◆ EXERCISE BRIEF: Looking at the listing below, retype exactly the lines starting at the one containing "def Vc.cq (s" and ending at the one containing "s.host with cqs", both included, and nothing else.

◆ LISTED ENTRIES:
-- ==== Sys2Proof/Machine/Ops.lean ====
section
/-!
DEFINITION. Machine/Ops.lean: reading and writing registers and tables, what is sent, register words as the host sees
them, interrupts, error records, and the protection latch with its block flash.
-/
namespace Sys2Proof.Machine
open Reg

/-! ### Registers and tables -/

/-- The value of element (i, j) of a register field: its reset value unless something else was written. -/
def Vc.rd (s : Vc) (f : Fld) (i : Nat := 0) (j : Nat := 0) : Nat := Tab.get (fun _ => f.reset j) s.regs (f.key i j)

/-- Sets element (i, j) of a register field to a value, cut to the field's width. -/
def Vc.wr (s : Vc) (f : Fld) (v : Nat) (i : Nat := 0) (j : Nat := 0) : Vc :=
  { s with regs := Tab.set (fun _ => f.reset j) s.regs (f.key i j) (v % 2 ^ f.w) }

/-- A field as a flag. -/
def Vc.on (s : Vc) (f : Fld) (i : Nat := 0) (j : Nat := 0) : Bool := s.rd f i j ≠ 0

/-- Sets a one-bit field. -/
def Vc.set1 (s : Vc) (f : Fld) (i : Nat := 0) (j : Nat := 0) : Vc := s.wr f 1 i j

/-- Adds to a counter field that saturates at all ones. -/
def Vc.count (s : Vc) (f : Fld) (i : Nat := 0) (j : Nat := 0) (n : Nat := 1) : Vc :=
  s.wr f (sat f.w (s.rd f i j + n)) i j

/-- Sets bit `b` of a field of flags. -/
def Vc.setBit (s : Vc) (f : Fld) (b : Nat) (i : Nat := 0) : Vc := s.wr f (withBit (s.rd f i) b) i

def Vc.facet (s : Vc) (n : Nat) : Facet := Tab.get (fun _ => {}) s.facets n
def Vc.setFacet (s : Vc) (n : Nat) (f : Facet) : Vc := { s with facets := Tab.set (fun _ => {}) s.facets n f }
def Vc.str (s : Vc) (n : Nat) : Str := Tab.get (fun _ => {}) s.strs n
def Vc.setStr (s : Vc) (n : Nat) (x : Str) : Vc := { s with strs := Tab.set (fun _ => {}) s.strs n x }
def Vc.lane (s : Vc) (n : Nat) : LaneSt := Tab.get (fun _ => {}) s.lanes n
def Vc.setLane (s : Vc) (n : Nat) (x : LaneSt) : Vc := { s with lanes := Tab.set (fun _ => {}) s.lanes n x }
def Vc.chan (s : Vc) (n : Nat) : Chan := Tab.get (fun _ => {}) s.prot.chans n
def Vc.setChan (s : Vc) (n : Nat) (x : Chan) : Vc :=
  { s with prot := { s.prot with chans := Tab.set (fun _ => {}) s.prot.chans n x } }
def Vc.token (s : Vc) (n : Nat) : Token := Tab.get (fun _ => {}) s.prot.tokens n
def Vc.setToken (s : Vc) (n : Nat) (x : Token) : Vc :=
  { s with prot := { s.prot with tokens := Tab.set (fun _ => {}) s.prot.tokens n x } }
def Vc.cq (s : Vc) (n : Nat) : CqSt := Tab.get (fun _ => {}) s.host.cqs n
def Vc.setCq (s : Vc) (n : Nat) (x : CqSt) : Vc :=
  { s with host := { s.host with cqs := Tab.set (fun _ => {}) s.host.cqs n x } }
def Vc.sqTail (s : Vc) (n : Nat) : Nat := Tab.get (fun _ => 0) s.host.tails n
def Vc.setSqTail (s : Vc) (n v : Nat) : Vc :=
  { s with host := { s.host with tails := Tab.set (fun _ => 0) s.host.tails n v } }
def Vc.stat (s : Vc) (n : Nat) : FacetStat := Tab.get (fun _ => {}) s.ledger.stats n
def Vc.setStat (s : Vc) (n : Nat) (x : FacetStat) : Vc :=
  { s with ledger := { s.ledger with stats := Tab.set (fun _ => {}) s.ledger.stats n x } }

/-- Something leaves the block. -/
def Vc.emit (s : Vc) (e : Emit) : Vc := { s with out := s.out ++ [e] }

/-- Folds a step over the numbers below `n`, in ascending order. -/
def forN (n : Nat) (s : Vc) (f : Vc → Nat → Vc) : Vc := (List.range n).foldl f s

/-! ### Time (R10, R269) -/

/-- `dt` units of 250 ps pass by the device's own clock: VT advances at its corrected rate (R269), and what the last
command sent is over. VT starts at the release of a cold reset (R383). -/
def Vc.elapse (s : Vc) (dt : Nat) : Vc :=
  let rate := signed 64 (s.rd TIME.RATE.RATE)
  let total := (dt * ((281474976710656 : Int) + rate) + s.frac).toNat
  let adv := total / 281474976710656
  { s with vt := (s.vt + (adv - (s.resetUntil - s.now))) % 18446744073709551616, frac := total % 281474976710656, now := s.now + adv, out := [] }

/-- The VC is held in cold reset (R383). -/
def Vc.inReset (s : Vc) : Bool := decide (s.now < s.resetUntil)

/-- The VC as its cold reset, if one holds it, releases it: until then nothing happens in it (R383). -/
def Vc.toRelease (s : Vc) : Vc := if s.inReset then s.elapse (s.resetUntil - s.now) else s

/-! ### The VC's blocked state -/

/-- The valve is blocked (GLOBAL.STATUS.BLOCKED). -/
def Vc.blocked (s : Vc) : Bool := s.on GLOBAL.STATUS.BLOCKED

/-- Any LATCH bit is 1 (R139). -/
def Vc.latched (s : Vc) : Bool := s.on PROT.LATCH.CAUSE

/-- T_P in 250 ps units (R118). -/
def Vc.tq (s : Vc) : Nat := 4 * s.rd GLOBAL.TICKCFG.TP_NS

/-- The tick number (R60). -/
def Vc.tickNo (s : Vc) : Nat := s.rd LENS.TICKNO.TICKNO

/-- The number that the next tick will have (R60). -/
def Vc.nextTickNo (s : Vc) : Nat := if s.ticks = 0 then s.tickNo else (s.tickNo + 1) % 18446744073709551616

/-- The reference die (R42): the in-service die with the lowest letter. With none in service the spec names no die, and the model
shows C (DESIGN CHOICE, log 104). -/
def Vc.refDie (s : Vc) : Nat :=
  if s.rd VOTER.STATUS.STATE_A = 0 then 0 else if s.rd VOTER.STATUS.STATE_B = 0 then 1 else 2

/-- A string is running when its STATE is SYNC or RUN: sweeps are sent (R173, R196). -/
def Vc.strRuns (s : Vc) (n : Nat) : Bool := s.rd STRING.STATUS.STATE n = 5 || s.rd STRING.STATUS.STATE n = 6

/-- A token is valid while firings remain and its time has not run out (R150). -/
def Vc.tokenValid (s : Vc) (a : Nat) : Bool := 0 < (s.token a).count && decide (s.vt < (s.token a).expire)

/-! ### Fields that show other state -/

/-- The bits of the units of a list that satisfy a test. -/
def maskOf (n : Nat) (p : Nat → Bool) : Nat := (List.range n).foldl (fun a i => if p i then a + 2 ^ i else a) 0

/-- The value of a read-only field that shows state held elsewhere, `none` for a field that is stored. -/
def Vc.live (s : Vc) (f : Fld) (i : Nat) : Option Nat :=
  if f = PROT.STATUS.LATCHED then some (b2n s.latched)
  else if f = VOTER.STATUS.REF_DIE then some s.refDie
  else if f = TIME.NOW.VT then some s.vt
  else if f = LENS.STATUS.FAULT then some (maskOf 16 fun c => s.rd CTX.STATUS.STATE c = 2)
  else if f = LENS.STATUS.RUNNING then some (maskOf 16 fun c => s.rd CTX.STATUS.STATE c = 1)
  else if f = PRISM.STATUS.FAILED then some (maskOf 12 fun a => s.rd ARM.STAT.STATE a = 2)
  else if f = PRISM.STATUS.FORMED then some (maskOf 12 fun a => s.rd ARM.STAT.STATE a = 1)
  else if f = HOSTQ.STATUS.INFLIGHT then some (s.host.descs.filter fun d => !d.orphan).length
  else if f = HOSTQ.STATUS.HALTED then some (maskOf 16 fun q => s.rd SQ.STATUS.STATE q = 2 || s.rd SQ.STATUS.STATE q = 3)
  else if f = SQ.STATUS.INFLIGHT then some (s.host.descs.filter fun d => d.sq = i && !d.orphan).length
  else if f = TOKEN.TOKSTAT.HOME_VC then some (if s.tokenValid i then (s.token i).home else 0)
  else if f = TOKEN.TOKSTAT.COUNT then some (if s.tokenValid i then (s.token i).count else 0)
  else if f = TOKEN.TOKSTAT.MS_LEFT then some (if s.tokenValid i then ((s.token i).expire - s.vt) / 4000000 else 0)
  else if f = TPORT.PSTAT.LINK then some (b2n (s.time.link i))
  else if f = PROT.FIRESTAT.ACTIVE then some (b2n s.prot.firing.isSome)
  else if f = STRING.MSGSTAT.QUEUED then some ((s.str i).msgs.filter fun m => match m.purpose with | .descriptor _ => true | _ => false).length
  else if f = LEDGER.STATUS.QUEUED then some s.ledger.queue.length
  else if f = LEDGER.STATUS.OPEN then some (b2n s.ledger.isOpen)
  else if f = LEDGER.LASTREP.VALUE then some (if s.ledger.isOpen then s.ledger.repeats else 0)
  else if f = CASCADE.STATUS.LANE_OK then some (maskOf 4 fun k => s.rd LANE.STATUS.BSTATE (104 + k) = 7)
  else if f = LANE.STATUS.ONSETS then
    some (if i < 96 then
      let link := if i % 2 = 0 then 0 else s.rd STRING.CFG.CELLS (i / 2)
      min 2 ((s.str (i / 2)).onsets.filter fun o => o.1 = link && decide (s.now < o.2 + 40000000000)).length
    else 0)
  else if f = LANE.PORTLINK.NHELD then some (s.str (i / 2)).held.length
  else if f = PROT.STATUS.MLANE_OK then
    some (maskOf 8 fun l => s.rd LANE.STATUS.BSTATE (96 + l) = 7 &&
      decide (s.now ≤ Tab.get (fun _ => 0) s.prot.lastFrame l + 400 * s.rd MLANE.MCFG.MISS l) &&
      decide (0 < Tab.get (fun _ => 0) s.prot.lastFrame l))
  else if f = MLANE.MSTAT.LOCKED then some (b2n (s.rd LANE.STATUS.BSTATE (96 + i) = 7))
  else if f = SVSUB.SVSTAT.LOCKED then
    let rate := match s.rd SVSUB.CTL.RATE i with | 0 => 4800 | 1 => 14400 | _ => 96000
    some (match (Tab.get (fun _ => ({} : SvSt)) s.lens.svs i).at_ with
      | some t => b2n (decide ((s.now - t) * rate ≤ 12000000000))
      | none => 0)
  else if f = SCHED.STATUS.IDLE then some (maskOf 8 fun n => (Tab.get (fun _ => none) s.sched.runs n).isNone)
  else if f = SCHED.STATUS.FRAMES then some ((List.range 256).filter fun j => s.rd ITEM.W7.STATE j = 4).length
  else if f = SCHED.CORE.STATE then
    some (match Tab.get (fun _ => none) s.sched.runs i with
      | some r => if s.now < r.since + Config.freeNat r.since % (r.swap + 1) then 2 else 1
      | none => 0)
  else if f = SCHED.CORE.ITEM then
    some (match Tab.get (fun _ => none) s.sched.runs i with | some r => r.item | none => 0)
  else if f = GLOBAL.ID.GRADE then some (if Config.devGrade 0 then 0xD else 0xF)
  else if f = BOOT.KEYHASH.HASH then some (Config.keyHash i).toNat
  else if f = BOOT.SVN.FUSED then some s.boot.fused
  else if f = BOOT.SLOT_VERSION.VERSION then
    let w := Memory.words s.flash (flashSlot i) 4
    some (if w.getD 0 0 = 0x4F4E5531 then w.getD 3 0 else 0)
  else if f = BOOT.SLOT_STATE.SVN then some (bits ((Memory.words s.flash (flashSlot i) 5).getD 4 0) 6 0)
  else if f = BOOT.SLOT_FMT.FMT_MAX then some (bits ((Memory.words s.flash (flashSlot i) 6).getD 5 0) 31 16)
  else if f = BOOT.SLOT_FMT.FMT_MIN then some (bits ((Memory.words s.flash (flashSlot i) 6).getD 5 0) 15 0)
  else if f = BOOT.HIST.WORD then some (histWord s.flash (s.rd BOOT.STARTNO.START_NO) (s.rd BOOT.HISTSEL.AGE) i)
  else none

◆ RESPONSE BOX:
def Vc.cq (s : Vc) (n : Nat) : CqSt := Tab.get (fun _ => {}) s.host.cqs n
def Vc.setCq (s : Vc) (n : Nat) (x : CqSt) : Vc :=
  { s with host := { s.host with cqs := Tab.set (fun _ => {}) s.host.cqs n x } }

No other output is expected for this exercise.